> **EXERCISE**
Below is a listing from which only part is wanted; return exactly the lines from the one with "that run -/" up to and including the one with "structure RecAt where".

Segment Open

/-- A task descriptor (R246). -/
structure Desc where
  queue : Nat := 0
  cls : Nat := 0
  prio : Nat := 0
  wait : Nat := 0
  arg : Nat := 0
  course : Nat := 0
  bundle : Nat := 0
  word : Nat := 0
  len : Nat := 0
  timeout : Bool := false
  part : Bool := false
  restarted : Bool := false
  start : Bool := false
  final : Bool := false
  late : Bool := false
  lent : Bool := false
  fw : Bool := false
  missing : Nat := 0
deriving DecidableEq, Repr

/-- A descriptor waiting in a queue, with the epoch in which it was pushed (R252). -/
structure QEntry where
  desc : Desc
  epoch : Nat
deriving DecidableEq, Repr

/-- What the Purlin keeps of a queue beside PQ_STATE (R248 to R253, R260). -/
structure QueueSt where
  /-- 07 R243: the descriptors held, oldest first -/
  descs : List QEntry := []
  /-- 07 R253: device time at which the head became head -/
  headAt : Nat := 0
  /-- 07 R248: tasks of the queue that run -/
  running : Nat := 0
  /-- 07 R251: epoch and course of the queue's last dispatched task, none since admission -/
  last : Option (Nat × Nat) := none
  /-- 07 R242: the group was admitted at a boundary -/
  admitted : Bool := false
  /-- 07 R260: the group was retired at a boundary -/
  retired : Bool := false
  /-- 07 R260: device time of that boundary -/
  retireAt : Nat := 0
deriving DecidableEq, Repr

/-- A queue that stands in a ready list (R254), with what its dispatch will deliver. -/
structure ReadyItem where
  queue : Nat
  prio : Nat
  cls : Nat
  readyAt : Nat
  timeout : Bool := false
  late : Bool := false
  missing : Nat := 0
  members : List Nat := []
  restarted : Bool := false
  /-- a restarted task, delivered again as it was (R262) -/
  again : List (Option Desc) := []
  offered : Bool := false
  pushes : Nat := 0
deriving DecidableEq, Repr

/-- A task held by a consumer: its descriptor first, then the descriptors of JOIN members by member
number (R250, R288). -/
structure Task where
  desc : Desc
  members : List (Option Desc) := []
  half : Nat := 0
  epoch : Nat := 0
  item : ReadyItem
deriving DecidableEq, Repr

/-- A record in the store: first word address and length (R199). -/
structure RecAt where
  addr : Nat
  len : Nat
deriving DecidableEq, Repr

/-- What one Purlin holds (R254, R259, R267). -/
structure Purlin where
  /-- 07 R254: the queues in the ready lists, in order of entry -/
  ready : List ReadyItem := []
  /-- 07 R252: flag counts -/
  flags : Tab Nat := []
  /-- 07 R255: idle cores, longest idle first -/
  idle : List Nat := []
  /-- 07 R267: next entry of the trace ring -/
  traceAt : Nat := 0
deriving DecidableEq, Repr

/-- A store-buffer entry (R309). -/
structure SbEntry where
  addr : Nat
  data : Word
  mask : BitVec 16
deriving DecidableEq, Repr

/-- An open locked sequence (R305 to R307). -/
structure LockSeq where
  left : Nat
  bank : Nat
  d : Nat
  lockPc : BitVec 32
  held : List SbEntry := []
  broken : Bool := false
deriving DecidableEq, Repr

Segment Closed

> **RESPONSE AREA**
  /-- 07 R248: tasks of the queue that run -/
  running : Nat := 0
  /-- 07 R251: epoch and course of the queue's last dispatched task, none since admission -/
  last : Option (Nat × Nat) := none
  /-- 07 R242: the group was admitted at a boundary -/
  admitted : Bool := false
  /-- 07 R260: the group was retired at a boundary -/
  retired : Bool := false
  /-- 07 R260: device time of that boundary -/
  retireAt : Nat := 0
deriving DecidableEq, Repr

/-- A queue that stands in a ready list (R254), with what its dispatch will deliver. -/
structure ReadyItem where
  queue : Nat
  prio : Nat
  cls : Nat
  readyAt : Nat
  timeout : Bool := false
  late : Bool := false
  missing : Nat := 0
  members : List Nat := []
  restarted : Bool := false
  /-- a restarted task, delivered again as it was (R262) -/
  again : List (Option Desc) := []
  offered : Bool := false
  pushes : Nat := 0
deriving DecidableEq, Repr

/-- A task held by a consumer: its descriptor first, then the descriptors of JOIN members by member
number (R250, R288). -/
structure Task where
  desc : Desc
  members : List (Option Desc) := []
  half : Nat := 0
  epoch : Nat := 0
  item : ReadyItem
deriving DecidableEq, Repr

/-- A record in the store: first word address and length (R199). -/
structure RecAt where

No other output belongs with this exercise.